Food safetyFood safety grant to fund research on preventing food-borne illnesses
A $1.3 million grant to develop a new food-safety training program for government and industry has been awarded by the U.S. Food and Drug Administration (FDA) to the University of California, Davis, School of Veterinary Medicine
UC-Davis to develop enhanced food safety program // Source: culinate.com
A $1.3 million grant to develop a new food-safety training program for government and industry has been awarded by the U.S. Food and Drug Administration (FDA)to the University of California, Davis, School of Veterinary Medicine.
The grant funds the first year of a five-year agreement, and is renewable for a total of $6.5 million. The grant is focused on preventing food-borne illnesses, which each year sicken 48 million people in the United States and cause 3,000 deaths. It is part of an FDA competitive grants program that aims to build an integrated national food safety system, as mandated by the U.S. Food Safety Modernization Act of 2011.
“UC Davis, with its deep expertise in veterinary medicine, agriculture and human health, is ideally equipped to address the food-safety training needs of the United States,” said UC Davis chancellor Linda P.B. Katehi, “We are proud to play this important role in safeguarding the nation’s food supply and the health of our citizens.”
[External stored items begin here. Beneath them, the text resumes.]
theorem witness_BlockResultReadShowsTheResult :
    Params.reference.valid = true ∧ exec .blockRead running = .next (next .blockRead running)
      ∧ (next .blockRead running).disk.blkResult ≠ running.disk.blkResult :=
  ⟨by decide, rfl, by decide⟩

theorem witness_BlockWritePortRunsItsOperation : (0x02#8 : Byte) ≠ 0x00#8 ∧ (0x02#8 : Byte) ≠ 0x01#8 := by decide

theorem witness_OpenWithoutACommittedNameOnlySetsError :
    running.disk.fnameCommitted = false
      ∧ (Instr.create, running.cfg.cmdCreate) ∈ [(Instr.openRead, running.cfg.cmdOpenRead), (.create, running.cfg.cmdCreate),
        (.openAppend, running.cfg.cmdOpenAppend), (.openReadwrite, running.cfg.cmdOpenReadwrite)] := by decide

theorem witness_OpenOfAnExistingFileSucceeds :
    namedX.disk.fnameCommitted = true ∧ namedX.disk.fname ≠ [] ∧ fsExists namedX namedX.disk.fname = true
      ∧ namedX.draws.fsFault = false
      ∧ (Instr.openAppend, namedX.cfg.cmdOpenAppend, AccessMode.w, 3)
        ∈ [(Instr.openRead, namedX.cfg.cmdOpenRead, AccessMode.r, 0),
          (.openAppend, namedX.cfg.cmdOpenAppend, .w, fsLen namedX namedX.disk.fname),
          (.openReadwrite, namedX.cfg.cmdOpenReadwrite, .rw, 0)] := by decide

/-- The empty name; an absent file; a collaborator failure, with a handle open on an existing file. -/
theorem witness_FailedOpenKeepsTheHandle :
    (namedEmpty.disk.fnameCommitted = true ∧ namedEmpty.disk.fname = [] ∧ namedEmpty.disk.file = none)
      ∧ ({ namedX with files := [] }.disk.fnameCommitted = true ∧ { namedX with files := [] }.disk.file = none
        ∧ fsExists { namedX with files := [] } { namedX with files := [] }.disk.fname = false ∧ Instr.openRead ≠ .create)
      ∧ (failingNamedX.disk.fnameCommitted = true ∧ failingNamedX.draws.fsFault = true
        ∧ ∀ h, failingNamedX.disk.file = some h → fsExists failingNamedX h.name = true) :=
  ⟨by decide, by decide, rfl, rfl, fun h hh => by cases hh; decide⟩

theorem witness_CreateMakesAnEmptyFile :
    namedX.disk.fnameCommitted = true ∧ namedX.disk.fname ≠ [] ∧ namedX.draws.fsFault = false := by decide

theorem witness_FailedCreateMayRemoveTheOldFile :
    failingNamedX.files.wf = true ∧ failingNamedX.disk.fnameCommitted = true ∧ failingNamedX.disk.fname ≠ []
      ∧ failingNamedX.draws.fsFault = true
      ∧ (∃ h, failingNamedX.disk.file = some h ∧ h.name = failingNamedX.disk.fname)
      ∧ { failingNamedX with disk := namedX.disk }.disk.file = none :=
  ⟨by decide, rfl, by decide, rfl, ⟨_, rfl, rfl⟩, rfl⟩

/-- A handle and no failure; no handle; a failure. The same states serve SEEK and SEEK_TO_START. -/
theorem witness_SeekToStartResetsThePosition_SeekMovesToTheRegister :
    ((openX .r 2).disk.file.isSome = true ∧ (openX .r 2).draws.fsFault = false) ∧ running.disk.file = none
      ∧ (failingX .r 2).draws.fsFault = true ∧ (openX .r 2).cfg.valid = true := by decide

/-- Two names, listed as drawn and, with a draw that is no order of them, as the store has them; no name; a failure. -/
theorem witness_ListDirectoryOpensACursor_ListingDeliversEveryEntry :
    (namedX.draws.fsFault = false ∧ listable (fsList namedX) = [0x58#8] :: [])
      ∧ listingAllowed [([0x41#8], []), ([0x42#8], [])] [[0x2E#8], [0x42#8], [0x41#8]] = true
      ∧ listingAllowed [([0x41#8], [])] [] = false
      ∧ listable (fsList running) = [] ∧ (failingX .r 0).draws.fsFault = true
      ∧ exec .listDirectory namedX = .next (next .listDirectory namedX) :=
  ⟨by decide, by decide, by decide, by decide, rfl, rfl⟩

theorem witness_BlockReadMovesAQuantum :
    (∃ h, (openX .r 1).disk.file = some h ∧ h.mode ≠ .w) ∧ (openX .r 1).cfg.quantum ≤ Config.memSize
      ∧ Params.reference.quantum ≤ Config.memSize ∧ (openX .r 1).draws.fsFault = false
      ∧ (3 < (openX .r 1).cfg.quantum ∧ ¬ 4 < (openX .r 1).cfg.quantum) :=
  ⟨⟨_, rfl, by decide⟩, by decide, by decide, rfl, by decide⟩

theorem witness_BlockWriteMovesAQuantum :
    (∃ h, (openX .rw 4).disk.file = some h ∧ h.mode ≠ .r ∧ (3 < h.pos ∧ h.pos + (openX .rw 4).cfg.quantum ≤ 8))
      ∧ (openX .rw 4).draws.fsFault = false :=
  ⟨⟨_, rfl, by decide, by decide⟩, rfl⟩

theorem witness_FailedBlockOperationMovesNothing :
    running.disk.file = none ∧ (failingX .rw 0).draws.fsFault = true ∧ (openX .r 0).cfg.modeStrict = true
      ∧ (∃ h, (openX .r 0).disk.file = some h ∧ h.mode = .r) ∧ (∃ h, (openX .w 0).disk.file = some h ∧ h.mode = .w) :=
  ⟨rfl, rfl, rfl, ⟨_, rfl, rfl⟩, ⟨_, rfl, rfl⟩⟩

/-- `u` is the state after the write with the position moved back. -/
theorem witness_BlockReadReturnsWhatBlockWriteStored :
    ∃ h, (openX .rw 0).disk.file = some h ∧ h.mode ≠ .r ∧ (openX .rw 0).draws.fsFault = false
      ∧ (openX .rw 0).cfg.quantum ≤ Config.memSize
      ∧ exec .blockWrite (openX .rw 0) = .next (next .blockWrite (openX .rw 0))
      ∧ ({ next .blockWrite (openX .rw 0) with disk := fileAt [0x58#8] .rw 0 }.disk.file = some h)
      ∧ { next .blockWrite (openX .rw 0) with disk := fileAt [0x58#8] .rw 0 }.cfg = (openX .rw 0).cfg
      ∧ { next .blockWrite (openX .rw 0) with disk := fileAt [0x58#8] .rw 0 }.draws.fsFault = false :=
  ⟨_, rfl, by decide, rfl, by decide, rfl, rfl, rfl, rfl⟩

theorem witness_OnlyTheListedOperationsTouchTheErrorBit :
    (running.disk.error = false ∧ (next .blockRead running).disk.error = true
        ∧ exec .blockRead running = .next (next .blockRead running))
      ∧ ((lastOf []).disk.error = true ∧ (next .inDiskData (lastOf [])).disk.error = false
        ∧ exec .inDiskData (lastOf []) = .next (next .inDiskData (lastOf []))) :=
  ⟨⟨rfl, rfl, rfl⟩, rfl, rfl, rfl⟩

theorem witness_OnlyMemoryWriteAndBlockReadWriteMemory :
    exec .blockWrite (openX .rw 0) = .next (next .blockWrite (openX .rw 0)) ∧ leaf testParams .blockWrite ≠ .blockRead
      ∧ (∀ a v, leaf testParams .blockWrite ≠ .memoryWrite a v) :=
  ⟨rfl, by decide, fun _ _ h => by cases h⟩

theorem witness_OnlyTheListedOperationsReachTheCollaborators :
    (exec .create namedX = .next (next .create namedX) ∧ (next .create namedX).files ≠ namedX.files)
      ∧ (next (.outConData 0x48#8) running).conOut ≠ running.conOut
      ∧ (next .inConData pendingByte).conIn ≠ pendingByte.conIn :=
  ⟨⟨rfl, by decide⟩, by decide, by decide⟩

theorem witness_SeekAndDmaPersist :
    exec (.outSeekMid 0x01#8) running = .next (next (.outSeekMid 0x01#8) running)
      ∧ seekPosition (next (.outSeekMid 0x01#8) running).disk ≠ seekPosition running.disk
      ∧ dmaAddress (next (.outDmaHi 0x01#8) running).disk ≠ dmaAddress running.disk :=
  ⟨rfl, by decide, by decide⟩

theorem witness_StepServicesTheSelectedRow :
    (presented running (ioSample true 0x81#8 0x00#8) []).phase = .run
      ∧ (nextInput (presented running (ioSample true 0x81#8 0x00#8) [])).systemReset = false
      ∧ ∃ t, exec (decodeBus false (ioSample true 0x81#8 0x00#8))
        (beginTick (takeInput (presented running (ioSample true 0x81#8 0x00#8) []))) = .next t :=
  ⟨rfl, rfl, _, rfl⟩

/-- A word of each format: a held read, a port operation, a command, a block operation. -/
theorem witness_StepRunsThePresentedInstruction :
    running.cfg.valid = true ∧ running.phase = .run
      ∧ (Instr.ioReadHold.wf testParams = true
        ∧ presentWord testParams (encode testParams .ioReadHold) = some (true, sampleOf 0b10110#5 0x0000#16 0x00#8))
      ∧ (presentWord testParams (encode testParams .inConData) = some (false, sampleOf 0b00110#5 0x0081#16 0x00#8))
      ∧ (presentWord testParams (encode testParams .close) = some (false, sampleOf 0b00101#5 0x0010#16 0x05#8))
      ∧ (presentWord testParams (encode testParams .blockWrite) = some (false, sampleOf 0b00101#5 0x0018#16 0x01#8))
      ∧ (presented running (sampleOf 0b00101#5 0x0018#16 0x01#8) []).inputs
        = [Input.presenting (sampleOf 0b00101#5 0x0018#16 0x01#8)]
      ∧ (Input.presenting (sampleOf 0b00101#5 0x0018#16 0x01#8)).systemReset = false ∧ running.prevIorq = false := by decide

/-- One vector of each row. -/
theorem witness_BusTableSelectsTheRow :
    busRows.all (fun r => r.2 &&& r.1 == r.2) = true ∧ (0b11111#5 &&& 0b01010#5 = 0b01010#5)
      ∧ (0b10011#5 &&& 0b01100#5 = 0b00000#5) ∧ (0b10111#5 &&& 0b11110#5 = 0b10110#5) := by decide

theorem witness_RunningBridgeNeverStops :
    running.phase = .run ∧ (nextInput (presented running (ioSample true 0x80#8 0x00#8) [])).systemReset = false := by decide

/-- A status read with a byte pending and with none, and a data read. -/
theorem witness_InterruptLineTracksTheLiveCondition :
    ((presented running (ioSample true 0x80#8 0x00#8) [0x41#8]).phase = .run
        ∧ (nextInput (presented running (ioSample true 0x80#8 0x00#8) [0x41#8])).systemReset = false
        ∧ (nextInput (presented running (ioSample true 0x80#8 0x00#8) [0x41#8])).arriving ≠ []
        ∧ leaf testParams (decodeBus false (ioSample true 0x80#8 0x00#8)) ≠ .inConData)
      ∧ ((presented running (ioSample true 0x80#8 0x00#8) []).phase = .run
        ∧ (nextInput (presented running (ioSample true 0x80#8 0x00#8) [])).systemReset = false
        ∧ (nextInput (presented running (ioSample true 0x80#8 0x00#8) [])).arriving = [])
      ∧ leaf testParams (decodeBus false (ioSample true 0x81#8 0x00#8)) = .inConData := by decide

theorem witness_TickEndsWithTheBusReleased :
    (presented running (ioSample true 0x80#8 0x00#8) []).dataDrive = none
      ∧ afterStep (presented running (ioSample true 0x80#8 0x00#8) []) (fun t => t.driven != none) = true := by decide

theorem witness_HeldRequestIsNotServicedAgain :
    { presented running (ioSample false 0x81#8 0x42#8) [] with prevIorq := true }.phase = .run
      ∧ { presented running (ioSample false 0x81#8 0x42#8) [] with prevIorq := true }.prevIorq = true
      ∧ (nextInput (presented running (ioSample false 0x81#8 0x42#8) [])).systemReset = false
      ∧ (nextInput (presented running (ioSample false 0x81#8 0x42#8) [])).sample.mreq = false
      ∧ (nextInput (presented running (ioSample false 0x81#8 0x42#8) [])).sample.iorq = true := by decide

/-- The empty image is an image. -/
theorem witness_BootLoadsTheImageAndReleases :
    (poweredOn [([0x46#8, 0x57#8], [])] (bootInput true)).phase = .boot
      ∧ (bootInput true).systemReset = false ∧ (bootInput true).fsInitOk = true ∧ (bootInput true).draws.fsFault = false
      ∧ (poweredOn [([0x46#8, 0x57#8], [])] (bootInput true)).files.find? testParams.firmwareName = some []
      ∧ (poweredOn [([0x46#8, 0x57#8], [0xC3#8])] (bootInput true)).files.find? testParams.firmwareName = some [0xC3#8] := by
  decide

theorem witness_FailedBootHaltsForGood :
    ((poweredOn [] (bootInput false)).phase = .boot ∧ (nextInput (poweredOn [] (bootInput false))).systemReset = false
        ∧ (nextInput (poweredOn [] (bootInput false))).fsInitOk = false)
      ∧ ((nextInput (poweredOn [] (bootInput true))).systemReset = false
        ∧ (poweredOn [] (bootInput true)).files.find? (poweredOn [] (bootInput true)).cfg.firmwareName = none)
      ∧ (nextInput (poweredOn [] { bootInput true with
          draws := { fsFault := true, removed := false, listing := [] } })).draws.fsFault = true
      ∧ ({ poweredOn [] (bootInput true) with phase := .halt }.phase = .halt
        ∧ (nextInput { poweredOn [] (bootInput true) with phase := .halt }).systemReset = false) := by decide

/-- An image of one byte more than the Memory Array is refused. -/
theorem witness_FailedBootHaltsForGood_too_long :
    (poweredOn [([0x46#8, 0x57#8], List.replicate 65537 0x00#8)] (bootInput true)).files.find? testParams.firmwareName
        = some (List.replicate 65537 0x00#8)
      ∧ Config.memSize < (List.replicate 65537 (0x00#8 : Byte)).length :=
  ⟨rfl, by rw [List.length_replicate]; decide⟩

theorem witness_FullResetIsANewPowerOn :
    (nextInput { running with inputs := [{ bootInput true with systemReset := true }] }).systemReset = true := by decide

/-- The invariant holds of a running bridge with a file, a latched byte and a written byte, and its next step is a next state. -/
theorem witness_EveryStepKeepsTheInvariant :
    Invariant { presented (openX .r 1) (ioSample true 0x12#8 0x00#8) [] with mem := [(0, 0xC3#8)] }
      ∧ ∃ t, step { presented (openX .r 1) (ioSample true 0x12#8 0x00#8) [] with mem := [(0, 0xC3#8)] } = .next t :=
  ⟨{ cfg_valid := by decide
     mem_wf := by decide
     files_wf := by decide
     fname_bound := by decide
     fname_nonzero := by decide
     file_exists := fun h hh => by cases hh; decide
     dir_names := fun k hk => by cases hk
     tdre_set := rfl
     blk_result := .inl rfl
     bus_idle := ⟨rfl, rfl⟩
     reset_line := by decide
     int_line := fun h => absurd rfl h
     latch_held := by decide }, _, rfl⟩
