/-- An increment of the bay clock (R34 to R36): the clock rises by 1 and wraps. In RUNNING every strand's sample is taken,
to be decoded by the commands that follow (the model's reading of the rows, log 7); with nothing left of the last increment
nothing else changes, and what is left comes about first: the sampled pair becomes the reference pair and its step is taken,
the sampled level becomes the cut input state, and a pulse that has lasted its duration has ended, or runs again from the
bay time before the increment (logs 7, 8, 38). The state in which the new samples are then held is the one that the rows of
what is due leave, strand by strand in ascending order (log 7), of each strand the step, the reverse report or the encoder
error of its sample, then the judgement of its cut, then the end of its pulse: what is due of a pair is what FORWARD_STEP,
REVERSE_STEP or ENCODER_ERROR answers, or the pair taken; of a level what CUT_EVENT or CUT_INPUT_FALL answers, or the level
taken; of a pulse what PULSE_END answers. In LOADING and PASS_ONLY the sample becomes the reference pair and the cut input
state. While the reset line is asserted nothing happens. -/
def Obligations.ClockIncrementSamplesWhileNotRunning : Prop :=
  ∀ (v : Vector Sample 6) (s : State),
    (s.global = .running → (∀ k, (s.strand k).motion.pairDue = none ∧ (s.strand k).motion.cutDue = none ∧
        ((s.strand k).marker.pulsing = true → ∀ c, (s.strand k).marker.settings = some c →
          (s.clock + 2 ^ 48 - (s.strand k).marker.pulseStart) % 2 ^ 48 < 1000 * c.pulse)) →
      ∃ t, exec (.bayClockIncrement v) s = .next t ∧
        t = { s with clock := (s.clock + 1) % 2 ^ 48, strands := t.strands } ∧
        ∀ k, t.strand k = { s.strand k with motion := { (s.strand k).motion with
          pairDue := some (v.get k).pair, cutDue := some (v.get k).cut } }) ∧
    (s.global = .running → ∃ t, exec (.bayClockIncrement v) s = .next t ∧ t.global = .running ∧
      t.clock = (s.clock + 1) % 2 ^ 48 ∧
      ∀ k, let m := (s.strand k).motion
        let m' := (t.strand k).motion
        m'.pairDue = some (v.get k).pair ∧ m'.cutDue = some (v.get k).cut ∧
        m'.cutHigh = m.cutDue.getD m.cutHigh ∧ m'.refPair = m.pairDue.getD m.refPair ∧
        (∀ p, m.pairDue = some p → decodePair m.refPair p = .forward → m.debt = 0 → m.coord < 2 ^ 40 - 1 →
          m'.coord = m.coord + 1) ∧
        ((∀ p, m.pairDue = some p → decodePair m.refPair p ≠ .forward) → m'.coord = m.coord) ∧
        (∀ c, (s.strand k).marker.settings = some c → (s.strand k).marker.pulsing = true →
          1000 * c.pulse ≤ (s.clock + 2 ^ 48 - (s.strand k).marker.pulseStart) % 2 ^ 48 →
          (t.strand k).marker.pulsing = false ∨ (t.strand k).marker.pulseStart = s.clock)) ∧
    (s.global = .running →
      let finish (u : State) (k : Fin 6) : State := endDuePulse k (compareDue k (decodeDue k u))
      let u := ([0, 1, 2, 3, 4, 5] : List (Fin 6)).foldl finish s
      ∃ t, exec (.bayClockIncrement v) s = .next t ∧
        t = { u with clock := (s.clock + 1) % 2 ^ 48, strands := t.strands } ∧
        ∀ k, t.strand k = { u.strand k with motion := { (u.strand k).motion with
          pairDue := some (v.get k).pair, cutDue := some (v.get k).cut } }) ∧
    (s.global = .running → ∀ k,
      let m := (s.strand k).motion
      let level (high : Bool) : State := s.setStrand k { s.strand k with motion := { m with
        cutHigh := high, cutDue := none } }
      (m.pairDue = none → decodeDue k s = s) ∧
      (∀ p, m.pairDue = some p →
        (decodePair m.refPair p = .noChange → decodeDue k s = s.setStrand k { s.strand k with motion := { m with
          refPair := p, pairDue := none } }) ∧
        (decodePair m.refPair p = .forward → exec (.forwardStep k p) s = .next (decodeDue k s)) ∧
        (decodePair m.refPair p = .reverse → exec (.reverseStep k p) s = .next (decodeDue k s)) ∧
        (decodePair m.refPair p = .error → exec (.encoderError k p) s = .next (decodeDue k s))) ∧
      (m.cutDue = none → compareDue k s = s) ∧
      (m.cutDue = some false → compareDue k s = level false ∧ exec (.cutInputFall k) s = .next (compareDue k s)) ∧
      (m.cutDue = some true → m.cutHigh = true → compareDue k s = level true) ∧
      (m.cutDue = some true → m.cutHigh = false →
        exec (.cutEvent k) s = .next (compareDue k (decodeDue k s)) ∧
        (m.pairDue = none → exec (.cutEvent k) s = .next (compareDue k s))) ∧
      exec (.pulseEnd k) s = .next (endDuePulse k s)) ∧
    (s.global = .held → exec (.bayClockIncrement v) s = .next s) ∧
    (s.global = .loading ∨ s.global = .passOnly → ∃ t, exec (.bayClockIncrement v) s = .next t ∧
      t = { s with clock := (s.clock + 1) % 2 ^ 48, strands := t.strands } ∧
      ∀ k, t.strand k = { s.strand k with motion := { (s.strand k).motion with
        refPair := (v.get k).pair, cutHigh := (v.get k).cut } })

/-! ### Lines -/

/-- The tap orders (R15): the column of a storage position by the table; each maps storage positions 0 to W − 1 one-to-one
onto columns 0 to W − 1, and `tapPosition` is the way back. -/
def Obligations.TapOrdersAreOneToOne : Prop :=
  (∀ w p : Nat, tapColumn .linear w p = p ∧
    (p < w / 2 → tapColumn .mirrored w p = p) ∧ (w / 2 ≤ p → tapColumn .mirrored w p = w - 1 - (p - w / 2)) ∧
    tapColumn .interleaved w (2 * p) = p ∧ tapColumn .interleaved w (2 * p + 1) = w / 2 + p) ∧
  ∀ (tap : TapOrder) (w p : Nat), w % 2 = 0 → p < w →
    tapColumn tap w p < w ∧ tapPosition tap w (tapColumn tap w p) = p ∧
    tapPosition tap w p < w ∧ tapColumn tap w (tapPosition tap w p) = p
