theorem zoneColumns_of_kept {z : Zone} (kept : z.kind ≠ .ignore) :
    zoneColumns k x bg z = (List.range (z.last + 1 - z.first)).map fun n => examine k x bg z (z.first + n) := by
  cases kind : z.kind with
  | ignore => exact absurd kind kept
  | face => simp only [zoneColumns, kind]
  | corner => simp only [zoneColumns, kind]

theorem zoneColumns_of_kept_range' {z : Zone} (kept : z.kind ≠ .ignore) :
    zoneColumns k x bg z = (List.range' z.first (z.last + 1 - z.first)).map (examine k x bg z) := by
  rw [zoneColumns_of_kept kept, List.range'_eq_map_range, List.map_map]
  rfl

/-- The columns that take part in a line. -/
def lineColumns (k : Copy) (x bg : Nat → Nat) : List Column := (k.zones.map (zoneColumns k x bg)).flatten

theorem mem_lineColumns {y : Column} : y ∈ lineColumns k x bg ↔
    ∃ z ∈ k.zones, z.kind ≠ .ignore ∧ ∃ c, z.first ≤ c ∧ c ≤ z.last ∧ y = examine k x bg z c := by
  simp only [lineColumns, List.mem_flatten, List.mem_map, exists_exists_and_eq_and, mem_zoneColumns]

/-- The columns of disjoint zones are in ascending order. -/
theorem lineColumns_ascend (disjoint : k.zones.Pairwise fun a b => a.last < b.first) :
    (lineColumns k x bg).Pairwise fun a b => a.col < b.col := by
  rw [lineColumns, ← List.flatMap_def, List.pairwise_flatMap]
  refine ⟨fun z _ => ?_, disjoint.imp fun {a b} below => ?_⟩
  · by_cases ignored : z.kind = .ignore
    · rw [zoneColumns_of_ignore ignored]
      exact .nil
    · rw [zoneColumns_of_kept_range' ignored, List.pairwise_map]
      simpa only [examine_eq] using List.pairwise_lt_range'
  · intro y inA y' inB
    obtain ⟨_, c, _, last, rfl⟩ := (mem_zoneColumns ..).1 inA
    obtain ⟨_, c', first, _, rfl⟩ := (mem_zoneColumns ..).1 inB
    simp only [examine_eq]
    omega

theorem lineColumns_nodup (disjoint : k.zones.Pairwise fun a b => a.last < b.first) :
    ((lineColumns k x bg).map (·.col)).Nodup :=
  List.pairwise_map.2 ((lineColumns_ascend disjoint).imp fun less => Nat.ne_of_lt less)

/-- A sum in which the elements left out count 0. -/
theorem sum_map_filter {α : Type} (p : α → Bool) (f : α → Nat) (l : List α) (zero : ∀ a ∈ l, p a = false → f a = 0) :
    ((l.filter p).map f).sum = (l.map f).sum := by
  induction l with
  | nil => rfl
  | cons a l ih =>
    have ih := ih fun b inL => zero b (List.mem_cons_of_mem _ inL)
    cases kept : p a with
    | true => simp [kept, ih]
    | false => simp [kept, ih, zero a List.mem_cons_self kept]

/-- What the columns that take part count is the sum over the zones that are not IGNORE. -/
theorem countP_lineColumns (p : Column → Bool) :
    (lineColumns k x bg).countP p = ((k.zones.filter fun z => decide (z.kind ≠ .ignore)).map fun z =>
      (List.range (z.last + 1 - z.first)).countP fun n => p (examine k x bg z (z.first + n))).sum := by
  have each : ∀ z ∈ k.zones.filter fun z => decide (z.kind ≠ .ignore),
      (List.range (z.last + 1 - z.first)).countP (fun n => p (examine k x bg z (z.first + n))) =
        (zoneColumns k x bg z).countP p := by
    intro z inZones
    rw [zoneColumns_of_kept (by simpa using (List.mem_filter.1 inZones).2), List.countP_map]
    rfl
  rw [List.map_congr_left each, sum_map_filter, lineColumns, List.countP_flatten, List.map_map]
  · rfl
  · intro z _ ignored
    rw [zoneColumns_of_ignore (by simpa using ignored)]
    rfl

theorem length_lineColumns : (lineColumns k x bg).length =
    ((k.zones.filter fun z => decide (z.kind ≠ .ignore)).map fun z => z.last + 1 - z.first).sum := by
  rw [← List.countP_true, countP_lineColumns]
  simp

end Columns

/-! #### The segments found (R57) -/

section Segments
variable {k : Copy} {x bg : Nat → Nat}

/-- The segments found on a line, kept or not. -/
def foundSegments (k : Copy) (x bg : Nat → Nat) : List Segment := allSegments k (k.zones.map (zoneColumns k x bg))

theorem mem_zoneRuns {z : Zone} {n tLow : Nat} {sg : Segment} (low : 1 ≤ tLow) (order : z.first ≤ z.last) :
    sg ∈ (zoneRuns n tLow (zoneColumns k x bg z)).1 ↔
      z.kind ≠ .ignore ∧ IsRun z n tLow (columnContrast k x bg z) sg := by
  by_cases ignored : z.kind = .ignore
  · simp [zoneColumns_of_ignore ignored, zoneRuns, ignored]
  · have spec := zoneRuns_spec n tLow z.kind (examine k x bg z) low (fun c => by rw [examine_eq])
      (z.last + 1 - z.first) z.first
    obtain ⟨_, _, _, runs⟩ := spec
    rw [zoneColumns_of_kept_range' ignored, runs, show z.first + (z.last + 1 - z.first) - 1 = z.last by omega]
    exact and_congr_left fun _ => ⟨fun _ => ignored, fun _ => by omega⟩

theorem zoneRuns_ascend {z : Zone} {n tLow : Nat} (low : 1 ≤ tLow) :
    (zoneRuns n tLow (zoneColumns k x bg z)).1.Pairwise fun s t => s.c1 < t.c0 := by
  by_cases ignored : z.kind = .ignore
  · rw [zoneColumns_of_ignore ignored]
    exact .nil
  · rw [zoneColumns_of_kept_range' ignored]
    exact (zoneRuns_spec n tLow z.kind (examine k x bg z) low (fun c => by rw [examine_eq]) _ _).2.2.1

theorem foundSegments_eq : foundSegments k x bg = k.zones.zipIdx.flatMap fun zn =>
    (zoneRuns zn.2 k.detect.tLow (zoneColumns k x bg zn.1)).1.filter fun s => decide (k.detect.tHigh ≤ s.peak) := by
  rw [foundSegments, allSegments, List.zipIdx_map, List.flatMap_map]
  rfl

theorem mem_foundSegments {sg : Segment} (low : 1 ≤ k.detect.tLow) (orders : ∀ z ∈ k.zones, z.first ≤ z.last) :
    sg ∈ foundSegments k x bg ↔ k.detect.tHigh ≤ sg.peak ∧
      ∃ n z, k.zones[n]? = some z ∧ z.kind ≠ .ignore ∧ IsRun z n k.detect.tLow (columnContrast k x bg z) sg := by
  simp only [foundSegments_eq, List.mem_flatMap, List.mem_filter, decide_eq_true_eq, Prod.exists,
    List.mem_zipIdx_iff_getElem?]
  constructor
  · rintro ⟨z, n, place, run, high⟩
    exact ⟨high, n, z, place, (mem_zoneRuns low (orders z (List.mem_of_getElem? place))).1 run⟩
  · rintro ⟨high, n, z, place, kept, run⟩
    exact ⟨z, n, place, (mem_zoneRuns low (orders z (List.mem_of_getElem? place))).2 ⟨kept, run⟩, high⟩

theorem foundSegments_ascend (low : 1 ≤ k.detect.tLow) (orders : ∀ z ∈ k.zones, z.first ≤ z.last)
    (disjoint : k.zones.Pairwise fun a b => a.last < b.first) :
    (foundSegments k x bg).Pairwise fun s t => s.c1 < t.c0 := by
  have inPlaces : k.zones.zipIdx.Pairwise fun a b => a.1.last < b.1.first := by
    rw [← List.pairwise_map (f := Prod.fst) (R := fun a b : Zone => a.last < b.first), List.zipIdx_map_fst]
    exact disjoint
  rw [foundSegments_eq, List.pairwise_flatMap]
  refine ⟨fun zn _ => (zoneRuns_ascend low).filter _, inPlaces.imp_of_mem fun {a b} inA inB below => ?_⟩
  intro s inS t inT
  have order {z : Zone × Nat} (inZ : z ∈ k.zones.zipIdx) : z.1.first ≤ z.1.last :=
    orders _ (List.mem_of_getElem? (List.mem_zipIdx_iff_getElem?.1 inZ))
  have last := ((mem_zoneRuns low (order inA)).1 (List.mem_filter.1 inS).1).2.last
  have first := ((mem_zoneRuns low (order inB)).1 (List.mem_filter.1 inT).1).2.first
  omega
A University of California, Davis release reports that the goal of the newly funded project is to develop a National Food Safety Curriculum that can be used to train food-industry and agency personnel at all levels, including inspectors, managers and leaders. The project also will create and improve course content to meet or exceed a national accreditation standard, with a focus on specialty produce crops, dairy and laboratory operations.
The FDA will use the information to develop uniform national standards for inspections, investigations and laboratory testing, as well as training and certification requirements, auditing criteria and metrics for evaluating program performance.
The UC Davis School of Veterinary Medicine is noted for its strengths in developing training programs for food professionals and in conducting epidemiological, diagnostic and research efforts. It will work cooperatively through the Western Institute for Food Safety and Security at UC Davis. The institute was established in 2002 to draw together leading food-safety scientists from academia and state government to study food safety and security issues, and provide food-safety education programs for consumers and food-related industries.
“Foodborne illnesses annually cost the U.S. economy $152 billion in health care expenses, lost wages and production inefficiencies,” said Bennie Osburn, principal investigator for the grant and dean of the School of Veterinary Medicine.
“We are confident that with proper standardized training, government inspectors, regulatory officials and food-production employees can perform their work with greater precision and dramatically reduce the annual rate of food-related illness in the United States,” Osburn said.
Osburn retired this year after serving fifteen years as dean of the veterinary school and was recalled to serve as dean until 24 October, when incoming Dean Michael D. Lairmore assumes that position.